- **TRY IT**:
Every line with "maskf" in it should be copied from the data.

- **EXERCISE DATA**:
==========

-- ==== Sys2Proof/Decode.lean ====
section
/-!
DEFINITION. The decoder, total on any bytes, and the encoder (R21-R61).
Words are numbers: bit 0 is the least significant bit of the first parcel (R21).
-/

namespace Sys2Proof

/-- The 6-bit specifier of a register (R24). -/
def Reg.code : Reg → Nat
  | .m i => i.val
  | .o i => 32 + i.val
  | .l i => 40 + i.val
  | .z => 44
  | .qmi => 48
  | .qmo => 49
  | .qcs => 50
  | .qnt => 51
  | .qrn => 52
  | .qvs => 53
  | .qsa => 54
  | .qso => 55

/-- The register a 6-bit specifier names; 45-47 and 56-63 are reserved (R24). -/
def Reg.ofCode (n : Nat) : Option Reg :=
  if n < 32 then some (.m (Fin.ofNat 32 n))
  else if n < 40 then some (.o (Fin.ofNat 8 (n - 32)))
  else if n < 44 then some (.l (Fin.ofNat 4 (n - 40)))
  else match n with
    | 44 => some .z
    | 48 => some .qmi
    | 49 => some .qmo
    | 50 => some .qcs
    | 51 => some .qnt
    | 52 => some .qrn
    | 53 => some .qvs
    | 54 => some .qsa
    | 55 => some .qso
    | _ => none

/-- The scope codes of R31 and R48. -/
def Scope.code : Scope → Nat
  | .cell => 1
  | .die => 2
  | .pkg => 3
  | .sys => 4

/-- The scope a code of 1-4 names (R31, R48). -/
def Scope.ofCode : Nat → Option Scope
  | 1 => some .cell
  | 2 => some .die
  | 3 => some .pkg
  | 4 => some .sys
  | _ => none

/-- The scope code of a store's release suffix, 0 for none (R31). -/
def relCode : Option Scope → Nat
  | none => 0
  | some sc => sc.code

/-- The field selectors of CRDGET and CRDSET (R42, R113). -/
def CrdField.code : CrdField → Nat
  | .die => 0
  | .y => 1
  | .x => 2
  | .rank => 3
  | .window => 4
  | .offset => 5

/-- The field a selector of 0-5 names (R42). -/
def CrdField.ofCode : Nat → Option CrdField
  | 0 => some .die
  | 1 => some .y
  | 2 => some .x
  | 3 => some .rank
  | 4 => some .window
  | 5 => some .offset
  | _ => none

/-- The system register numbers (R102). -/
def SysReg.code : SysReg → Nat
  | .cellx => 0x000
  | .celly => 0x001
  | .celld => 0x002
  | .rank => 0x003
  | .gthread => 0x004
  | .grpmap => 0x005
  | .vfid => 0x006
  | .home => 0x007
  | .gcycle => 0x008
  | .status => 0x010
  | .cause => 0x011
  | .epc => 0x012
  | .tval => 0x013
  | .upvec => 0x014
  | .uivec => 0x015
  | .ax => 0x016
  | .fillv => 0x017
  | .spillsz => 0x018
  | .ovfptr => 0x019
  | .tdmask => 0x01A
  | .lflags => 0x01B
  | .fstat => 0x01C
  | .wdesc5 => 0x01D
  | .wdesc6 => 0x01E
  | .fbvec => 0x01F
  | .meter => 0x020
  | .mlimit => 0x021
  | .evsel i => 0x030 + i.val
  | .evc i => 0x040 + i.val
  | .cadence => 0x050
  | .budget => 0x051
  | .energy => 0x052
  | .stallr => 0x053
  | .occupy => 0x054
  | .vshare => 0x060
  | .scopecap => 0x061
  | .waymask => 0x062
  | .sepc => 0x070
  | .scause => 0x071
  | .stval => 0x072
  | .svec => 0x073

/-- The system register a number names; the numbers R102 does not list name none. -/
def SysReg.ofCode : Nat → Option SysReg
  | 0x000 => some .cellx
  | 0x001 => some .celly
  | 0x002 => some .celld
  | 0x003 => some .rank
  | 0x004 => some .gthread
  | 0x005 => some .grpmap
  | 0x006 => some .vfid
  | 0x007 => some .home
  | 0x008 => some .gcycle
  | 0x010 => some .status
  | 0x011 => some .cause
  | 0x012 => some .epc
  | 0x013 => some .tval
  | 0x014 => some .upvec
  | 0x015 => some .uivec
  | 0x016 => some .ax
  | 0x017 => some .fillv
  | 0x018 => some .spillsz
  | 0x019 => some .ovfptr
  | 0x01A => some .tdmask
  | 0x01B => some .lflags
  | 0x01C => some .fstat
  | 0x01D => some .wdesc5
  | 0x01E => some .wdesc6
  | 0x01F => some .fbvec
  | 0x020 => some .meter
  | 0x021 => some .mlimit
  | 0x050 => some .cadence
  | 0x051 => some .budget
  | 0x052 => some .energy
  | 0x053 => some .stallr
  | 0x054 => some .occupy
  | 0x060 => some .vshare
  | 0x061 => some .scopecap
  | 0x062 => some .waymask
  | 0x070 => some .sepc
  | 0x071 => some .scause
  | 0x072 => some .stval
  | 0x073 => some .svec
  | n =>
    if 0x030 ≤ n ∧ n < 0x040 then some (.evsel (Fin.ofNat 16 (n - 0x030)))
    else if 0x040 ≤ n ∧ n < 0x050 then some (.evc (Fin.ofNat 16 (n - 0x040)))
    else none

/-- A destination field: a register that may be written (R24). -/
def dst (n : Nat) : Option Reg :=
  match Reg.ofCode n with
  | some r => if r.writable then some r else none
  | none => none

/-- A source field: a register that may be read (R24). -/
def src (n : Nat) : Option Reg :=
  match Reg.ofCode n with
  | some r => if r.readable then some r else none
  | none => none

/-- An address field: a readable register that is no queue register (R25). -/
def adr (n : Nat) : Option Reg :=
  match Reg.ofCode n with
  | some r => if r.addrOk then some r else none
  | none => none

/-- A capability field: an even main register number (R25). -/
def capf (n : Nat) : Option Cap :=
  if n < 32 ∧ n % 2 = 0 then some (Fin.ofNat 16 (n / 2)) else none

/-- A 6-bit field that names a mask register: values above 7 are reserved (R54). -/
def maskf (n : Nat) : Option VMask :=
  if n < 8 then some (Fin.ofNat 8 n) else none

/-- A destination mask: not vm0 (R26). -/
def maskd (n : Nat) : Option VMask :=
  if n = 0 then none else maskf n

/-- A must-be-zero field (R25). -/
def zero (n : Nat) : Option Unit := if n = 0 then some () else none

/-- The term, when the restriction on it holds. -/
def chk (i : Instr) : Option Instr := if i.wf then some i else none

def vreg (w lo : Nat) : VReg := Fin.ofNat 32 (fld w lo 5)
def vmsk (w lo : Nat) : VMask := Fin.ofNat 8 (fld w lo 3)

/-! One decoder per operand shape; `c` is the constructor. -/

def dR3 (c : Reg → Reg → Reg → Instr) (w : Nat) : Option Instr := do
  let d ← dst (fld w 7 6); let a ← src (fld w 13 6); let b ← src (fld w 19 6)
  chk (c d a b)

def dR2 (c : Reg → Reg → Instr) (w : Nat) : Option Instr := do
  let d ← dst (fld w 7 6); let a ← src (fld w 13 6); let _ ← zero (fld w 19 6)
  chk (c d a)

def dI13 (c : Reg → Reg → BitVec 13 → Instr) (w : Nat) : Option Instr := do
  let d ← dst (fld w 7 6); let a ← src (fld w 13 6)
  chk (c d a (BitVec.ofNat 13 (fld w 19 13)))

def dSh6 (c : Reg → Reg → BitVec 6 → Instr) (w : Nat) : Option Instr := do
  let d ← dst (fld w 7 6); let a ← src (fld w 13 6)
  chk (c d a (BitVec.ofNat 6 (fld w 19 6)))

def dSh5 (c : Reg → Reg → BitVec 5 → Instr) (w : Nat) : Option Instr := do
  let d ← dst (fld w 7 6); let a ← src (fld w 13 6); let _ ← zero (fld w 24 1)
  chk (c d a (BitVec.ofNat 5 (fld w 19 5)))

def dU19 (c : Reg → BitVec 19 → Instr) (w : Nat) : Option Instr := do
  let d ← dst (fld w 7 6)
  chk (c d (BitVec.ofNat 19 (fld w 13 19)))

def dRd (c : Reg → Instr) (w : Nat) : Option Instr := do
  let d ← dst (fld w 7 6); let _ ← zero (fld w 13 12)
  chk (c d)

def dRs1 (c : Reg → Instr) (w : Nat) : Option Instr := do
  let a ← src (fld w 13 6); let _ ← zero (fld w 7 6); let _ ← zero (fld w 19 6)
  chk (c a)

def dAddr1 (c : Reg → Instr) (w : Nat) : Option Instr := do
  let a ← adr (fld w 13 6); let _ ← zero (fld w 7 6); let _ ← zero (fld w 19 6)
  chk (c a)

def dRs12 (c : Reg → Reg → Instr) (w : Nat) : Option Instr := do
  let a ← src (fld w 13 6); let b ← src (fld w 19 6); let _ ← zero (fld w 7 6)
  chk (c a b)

==========

- **RESPONSE TO THIS EXERCISE**:
def maskf (n : Nat) : Option VMask :=
  if n = 0 then none else maskf n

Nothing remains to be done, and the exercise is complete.